#### RECORDS TO USE

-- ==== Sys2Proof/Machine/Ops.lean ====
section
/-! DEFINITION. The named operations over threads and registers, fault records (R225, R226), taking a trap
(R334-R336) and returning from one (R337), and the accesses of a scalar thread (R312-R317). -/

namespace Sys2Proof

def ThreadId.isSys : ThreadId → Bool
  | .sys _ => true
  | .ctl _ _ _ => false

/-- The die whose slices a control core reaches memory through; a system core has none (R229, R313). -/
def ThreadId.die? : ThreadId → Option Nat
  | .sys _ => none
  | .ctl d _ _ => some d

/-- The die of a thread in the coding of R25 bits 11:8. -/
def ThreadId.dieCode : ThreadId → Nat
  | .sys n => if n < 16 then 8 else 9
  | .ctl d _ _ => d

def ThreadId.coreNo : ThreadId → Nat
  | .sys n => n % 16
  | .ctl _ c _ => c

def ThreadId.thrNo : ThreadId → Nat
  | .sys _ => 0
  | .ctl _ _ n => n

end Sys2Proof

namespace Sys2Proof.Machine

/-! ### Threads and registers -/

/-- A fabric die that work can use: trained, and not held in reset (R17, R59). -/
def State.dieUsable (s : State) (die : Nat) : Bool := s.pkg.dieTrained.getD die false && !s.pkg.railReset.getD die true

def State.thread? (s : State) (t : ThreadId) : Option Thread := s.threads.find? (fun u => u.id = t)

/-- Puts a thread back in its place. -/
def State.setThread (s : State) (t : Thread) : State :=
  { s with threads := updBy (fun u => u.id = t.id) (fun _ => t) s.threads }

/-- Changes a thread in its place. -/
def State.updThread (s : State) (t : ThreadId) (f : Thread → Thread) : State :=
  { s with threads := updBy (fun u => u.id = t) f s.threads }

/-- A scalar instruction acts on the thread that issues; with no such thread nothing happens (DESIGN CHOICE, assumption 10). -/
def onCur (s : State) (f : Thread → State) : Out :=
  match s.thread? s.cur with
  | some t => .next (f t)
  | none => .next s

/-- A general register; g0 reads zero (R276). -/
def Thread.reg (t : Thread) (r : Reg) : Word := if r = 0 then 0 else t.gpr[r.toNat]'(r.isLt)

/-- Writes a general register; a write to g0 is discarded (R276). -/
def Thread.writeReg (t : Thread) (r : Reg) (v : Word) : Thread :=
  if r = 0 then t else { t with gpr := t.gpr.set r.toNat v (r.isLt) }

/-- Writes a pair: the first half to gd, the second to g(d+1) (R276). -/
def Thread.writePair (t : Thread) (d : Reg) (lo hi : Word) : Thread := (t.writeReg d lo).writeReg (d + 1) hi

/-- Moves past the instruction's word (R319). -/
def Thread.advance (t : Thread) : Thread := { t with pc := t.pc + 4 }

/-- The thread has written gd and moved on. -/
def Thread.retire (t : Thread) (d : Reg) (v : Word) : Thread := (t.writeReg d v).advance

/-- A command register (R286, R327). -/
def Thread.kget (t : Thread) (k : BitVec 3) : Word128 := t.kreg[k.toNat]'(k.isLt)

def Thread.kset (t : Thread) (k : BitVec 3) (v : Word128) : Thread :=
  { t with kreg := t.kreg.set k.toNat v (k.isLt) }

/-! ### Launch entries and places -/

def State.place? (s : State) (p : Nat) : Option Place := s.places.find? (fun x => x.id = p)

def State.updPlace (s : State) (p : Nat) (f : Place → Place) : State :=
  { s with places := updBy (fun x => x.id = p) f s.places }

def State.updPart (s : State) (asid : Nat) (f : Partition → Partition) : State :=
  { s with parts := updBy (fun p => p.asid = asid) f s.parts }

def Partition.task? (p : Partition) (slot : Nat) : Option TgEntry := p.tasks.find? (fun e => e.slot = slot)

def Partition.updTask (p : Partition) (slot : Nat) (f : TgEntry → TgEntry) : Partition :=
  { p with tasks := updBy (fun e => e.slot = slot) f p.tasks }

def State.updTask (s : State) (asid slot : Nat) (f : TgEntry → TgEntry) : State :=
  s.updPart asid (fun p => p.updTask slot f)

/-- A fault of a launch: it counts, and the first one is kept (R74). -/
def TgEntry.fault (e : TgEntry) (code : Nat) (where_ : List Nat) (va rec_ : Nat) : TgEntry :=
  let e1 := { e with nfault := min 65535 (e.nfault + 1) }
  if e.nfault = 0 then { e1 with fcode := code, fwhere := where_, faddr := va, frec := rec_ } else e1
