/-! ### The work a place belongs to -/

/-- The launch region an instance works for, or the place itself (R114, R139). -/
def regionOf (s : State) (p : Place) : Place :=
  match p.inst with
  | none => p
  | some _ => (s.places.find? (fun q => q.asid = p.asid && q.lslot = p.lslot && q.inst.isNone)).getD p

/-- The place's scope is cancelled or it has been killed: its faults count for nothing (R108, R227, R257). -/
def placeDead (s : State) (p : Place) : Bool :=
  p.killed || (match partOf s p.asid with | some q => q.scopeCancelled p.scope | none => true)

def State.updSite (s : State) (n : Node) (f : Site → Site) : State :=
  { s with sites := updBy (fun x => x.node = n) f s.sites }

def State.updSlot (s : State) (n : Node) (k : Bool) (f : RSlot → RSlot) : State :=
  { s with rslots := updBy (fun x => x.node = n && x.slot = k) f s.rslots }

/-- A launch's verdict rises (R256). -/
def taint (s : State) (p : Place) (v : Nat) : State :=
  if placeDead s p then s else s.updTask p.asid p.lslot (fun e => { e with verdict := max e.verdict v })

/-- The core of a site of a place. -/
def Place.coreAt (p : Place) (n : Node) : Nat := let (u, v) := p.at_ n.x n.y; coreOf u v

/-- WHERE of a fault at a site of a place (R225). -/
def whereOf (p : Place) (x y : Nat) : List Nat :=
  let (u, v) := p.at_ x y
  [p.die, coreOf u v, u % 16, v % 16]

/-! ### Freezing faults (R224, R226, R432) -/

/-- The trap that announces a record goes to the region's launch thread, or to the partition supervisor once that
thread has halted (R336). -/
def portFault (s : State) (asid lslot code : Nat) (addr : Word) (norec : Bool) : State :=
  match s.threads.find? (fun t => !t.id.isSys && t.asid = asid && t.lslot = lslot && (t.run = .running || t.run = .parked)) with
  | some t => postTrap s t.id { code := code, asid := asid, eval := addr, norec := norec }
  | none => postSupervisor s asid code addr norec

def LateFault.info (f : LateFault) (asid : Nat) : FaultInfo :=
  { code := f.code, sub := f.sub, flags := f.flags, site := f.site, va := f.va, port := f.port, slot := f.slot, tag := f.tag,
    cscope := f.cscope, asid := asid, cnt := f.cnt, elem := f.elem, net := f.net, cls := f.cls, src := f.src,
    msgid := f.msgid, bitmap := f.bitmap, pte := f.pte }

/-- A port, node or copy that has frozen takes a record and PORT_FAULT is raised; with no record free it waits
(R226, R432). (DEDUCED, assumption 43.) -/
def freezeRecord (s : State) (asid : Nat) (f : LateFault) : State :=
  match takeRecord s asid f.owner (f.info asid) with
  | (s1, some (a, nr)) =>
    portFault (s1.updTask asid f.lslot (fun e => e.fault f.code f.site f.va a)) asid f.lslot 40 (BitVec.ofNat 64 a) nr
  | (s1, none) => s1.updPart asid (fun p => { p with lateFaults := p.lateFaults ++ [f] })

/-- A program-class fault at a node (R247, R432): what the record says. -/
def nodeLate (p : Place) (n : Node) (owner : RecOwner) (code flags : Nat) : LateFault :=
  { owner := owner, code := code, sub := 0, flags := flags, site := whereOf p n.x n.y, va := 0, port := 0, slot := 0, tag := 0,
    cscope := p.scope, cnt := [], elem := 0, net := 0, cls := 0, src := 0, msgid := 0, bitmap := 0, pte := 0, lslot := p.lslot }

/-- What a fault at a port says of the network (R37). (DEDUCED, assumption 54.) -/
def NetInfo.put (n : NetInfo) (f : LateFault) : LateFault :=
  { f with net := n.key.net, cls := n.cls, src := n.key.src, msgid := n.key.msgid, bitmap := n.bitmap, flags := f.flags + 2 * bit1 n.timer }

########
#### RECORDS TO USE

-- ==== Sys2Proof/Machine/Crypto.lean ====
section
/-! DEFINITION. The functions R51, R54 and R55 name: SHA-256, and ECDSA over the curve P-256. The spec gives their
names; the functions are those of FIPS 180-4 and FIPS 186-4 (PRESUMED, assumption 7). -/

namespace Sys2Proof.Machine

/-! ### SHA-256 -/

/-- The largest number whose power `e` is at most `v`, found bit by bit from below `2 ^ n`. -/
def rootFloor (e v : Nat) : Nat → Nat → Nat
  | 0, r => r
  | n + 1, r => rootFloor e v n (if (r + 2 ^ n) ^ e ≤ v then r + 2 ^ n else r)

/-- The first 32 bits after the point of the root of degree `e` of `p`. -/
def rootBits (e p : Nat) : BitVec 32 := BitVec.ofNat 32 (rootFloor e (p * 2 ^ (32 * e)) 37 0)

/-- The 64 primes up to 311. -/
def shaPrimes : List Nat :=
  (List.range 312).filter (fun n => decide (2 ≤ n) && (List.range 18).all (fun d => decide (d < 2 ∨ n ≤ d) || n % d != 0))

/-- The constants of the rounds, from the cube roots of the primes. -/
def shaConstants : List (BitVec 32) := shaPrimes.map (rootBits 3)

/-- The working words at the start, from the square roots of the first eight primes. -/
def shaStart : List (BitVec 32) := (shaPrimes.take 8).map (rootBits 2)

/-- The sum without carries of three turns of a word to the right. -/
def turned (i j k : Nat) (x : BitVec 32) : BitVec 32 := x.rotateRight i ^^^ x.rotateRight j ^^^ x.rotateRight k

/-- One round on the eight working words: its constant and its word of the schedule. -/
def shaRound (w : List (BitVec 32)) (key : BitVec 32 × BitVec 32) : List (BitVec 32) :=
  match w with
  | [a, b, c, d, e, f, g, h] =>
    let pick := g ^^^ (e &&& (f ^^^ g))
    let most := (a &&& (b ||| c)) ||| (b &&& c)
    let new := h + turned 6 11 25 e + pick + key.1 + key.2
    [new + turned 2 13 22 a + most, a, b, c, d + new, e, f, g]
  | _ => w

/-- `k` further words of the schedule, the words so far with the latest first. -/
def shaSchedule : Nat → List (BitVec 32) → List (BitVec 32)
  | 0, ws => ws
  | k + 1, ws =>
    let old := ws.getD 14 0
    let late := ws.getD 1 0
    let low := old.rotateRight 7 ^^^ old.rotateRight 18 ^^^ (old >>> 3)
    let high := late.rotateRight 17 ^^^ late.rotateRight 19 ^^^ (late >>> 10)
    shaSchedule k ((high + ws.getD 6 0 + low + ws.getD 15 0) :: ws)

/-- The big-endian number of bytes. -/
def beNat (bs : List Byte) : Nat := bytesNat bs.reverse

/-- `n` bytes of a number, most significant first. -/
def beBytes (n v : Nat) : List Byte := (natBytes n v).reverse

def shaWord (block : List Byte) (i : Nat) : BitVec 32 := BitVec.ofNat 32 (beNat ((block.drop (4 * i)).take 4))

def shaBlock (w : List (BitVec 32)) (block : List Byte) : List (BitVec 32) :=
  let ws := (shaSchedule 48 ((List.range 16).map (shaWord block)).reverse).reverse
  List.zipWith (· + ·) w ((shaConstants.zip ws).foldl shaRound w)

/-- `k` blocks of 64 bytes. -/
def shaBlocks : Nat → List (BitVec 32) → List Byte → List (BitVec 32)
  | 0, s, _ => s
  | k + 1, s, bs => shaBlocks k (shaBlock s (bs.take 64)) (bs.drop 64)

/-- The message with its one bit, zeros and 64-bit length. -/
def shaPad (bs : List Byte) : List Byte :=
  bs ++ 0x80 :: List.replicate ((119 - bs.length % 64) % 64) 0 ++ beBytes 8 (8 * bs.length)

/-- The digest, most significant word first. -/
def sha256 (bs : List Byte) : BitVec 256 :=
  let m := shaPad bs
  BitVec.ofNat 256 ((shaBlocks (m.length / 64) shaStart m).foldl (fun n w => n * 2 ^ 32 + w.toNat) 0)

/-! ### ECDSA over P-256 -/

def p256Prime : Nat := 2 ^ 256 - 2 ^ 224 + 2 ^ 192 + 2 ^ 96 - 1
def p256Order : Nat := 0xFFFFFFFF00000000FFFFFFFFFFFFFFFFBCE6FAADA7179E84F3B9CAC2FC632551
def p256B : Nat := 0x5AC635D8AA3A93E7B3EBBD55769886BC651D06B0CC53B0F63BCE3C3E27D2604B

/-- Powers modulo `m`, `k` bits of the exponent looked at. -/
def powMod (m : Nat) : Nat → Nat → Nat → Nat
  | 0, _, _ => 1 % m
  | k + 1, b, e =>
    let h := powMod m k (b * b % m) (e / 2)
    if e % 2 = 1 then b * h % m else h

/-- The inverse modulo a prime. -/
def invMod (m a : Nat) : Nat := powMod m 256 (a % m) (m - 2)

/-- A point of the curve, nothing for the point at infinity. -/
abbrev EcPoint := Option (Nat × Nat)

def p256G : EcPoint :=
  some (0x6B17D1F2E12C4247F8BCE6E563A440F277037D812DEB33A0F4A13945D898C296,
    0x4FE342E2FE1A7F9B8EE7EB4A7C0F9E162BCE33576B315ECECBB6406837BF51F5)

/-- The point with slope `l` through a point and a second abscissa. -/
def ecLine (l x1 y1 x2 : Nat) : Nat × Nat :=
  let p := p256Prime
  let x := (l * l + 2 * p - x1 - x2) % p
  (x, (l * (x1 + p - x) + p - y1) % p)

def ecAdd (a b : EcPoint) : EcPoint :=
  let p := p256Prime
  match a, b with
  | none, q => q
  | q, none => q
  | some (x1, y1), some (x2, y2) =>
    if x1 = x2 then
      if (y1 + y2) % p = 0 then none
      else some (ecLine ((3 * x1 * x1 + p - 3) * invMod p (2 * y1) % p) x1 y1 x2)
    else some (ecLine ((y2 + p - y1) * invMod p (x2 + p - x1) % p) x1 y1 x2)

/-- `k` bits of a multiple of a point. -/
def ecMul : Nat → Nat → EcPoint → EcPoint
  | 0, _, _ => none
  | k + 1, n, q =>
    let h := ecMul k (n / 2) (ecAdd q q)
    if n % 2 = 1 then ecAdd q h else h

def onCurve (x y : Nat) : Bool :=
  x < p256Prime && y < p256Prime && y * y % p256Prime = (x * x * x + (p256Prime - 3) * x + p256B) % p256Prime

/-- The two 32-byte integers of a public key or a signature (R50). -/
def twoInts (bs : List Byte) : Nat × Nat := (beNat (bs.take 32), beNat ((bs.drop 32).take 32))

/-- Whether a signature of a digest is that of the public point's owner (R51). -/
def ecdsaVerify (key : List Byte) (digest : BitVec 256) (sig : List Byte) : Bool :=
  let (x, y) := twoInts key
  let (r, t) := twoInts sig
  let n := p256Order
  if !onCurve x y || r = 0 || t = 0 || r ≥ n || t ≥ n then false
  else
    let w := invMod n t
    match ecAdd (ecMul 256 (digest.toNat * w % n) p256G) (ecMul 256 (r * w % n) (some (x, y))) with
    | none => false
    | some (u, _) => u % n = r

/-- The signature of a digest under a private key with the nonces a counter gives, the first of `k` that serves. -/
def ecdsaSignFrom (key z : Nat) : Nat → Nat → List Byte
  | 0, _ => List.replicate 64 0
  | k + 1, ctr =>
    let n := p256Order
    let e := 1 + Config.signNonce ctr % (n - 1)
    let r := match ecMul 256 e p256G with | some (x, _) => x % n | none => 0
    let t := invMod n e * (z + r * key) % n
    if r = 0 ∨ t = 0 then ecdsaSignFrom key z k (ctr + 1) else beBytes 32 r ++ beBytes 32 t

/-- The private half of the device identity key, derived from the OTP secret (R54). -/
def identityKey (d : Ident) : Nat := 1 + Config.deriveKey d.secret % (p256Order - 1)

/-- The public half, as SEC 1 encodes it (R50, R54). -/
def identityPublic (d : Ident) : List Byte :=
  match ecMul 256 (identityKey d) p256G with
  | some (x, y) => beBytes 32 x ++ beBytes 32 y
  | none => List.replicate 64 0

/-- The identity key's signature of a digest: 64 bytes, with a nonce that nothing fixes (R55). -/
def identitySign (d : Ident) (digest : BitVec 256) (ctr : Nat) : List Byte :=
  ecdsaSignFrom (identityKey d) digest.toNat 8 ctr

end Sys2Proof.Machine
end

########

**WORK INSTRUCTION:**
Send back an exact copy of only the lines from the line with "-- ==== Sys2Proof/Machine/Ops.lean" up to and including the line with "def ThreadId.die? : ThreadId → Option Nat" in the data above.

**ANSWER SECTION:**
-- ==== Sys2Proof/Machine/Ops.lean ====
section
/-! DEFINITION. The named operations over threads and registers, fault records (R225, R226), taking a trap
(R334-R336) and returning from one (R337), and the accesses of a scalar thread (R312-R317). -/

namespace Sys2Proof

def ThreadId.isSys : ThreadId → Bool
  | .sys _ => true
  | .ctl _ _ _ => false

/-- The die whose slices a control core reaches memory through; a system core has none (R229, R313). -/
def ThreadId.die? : ThreadId → Option Nat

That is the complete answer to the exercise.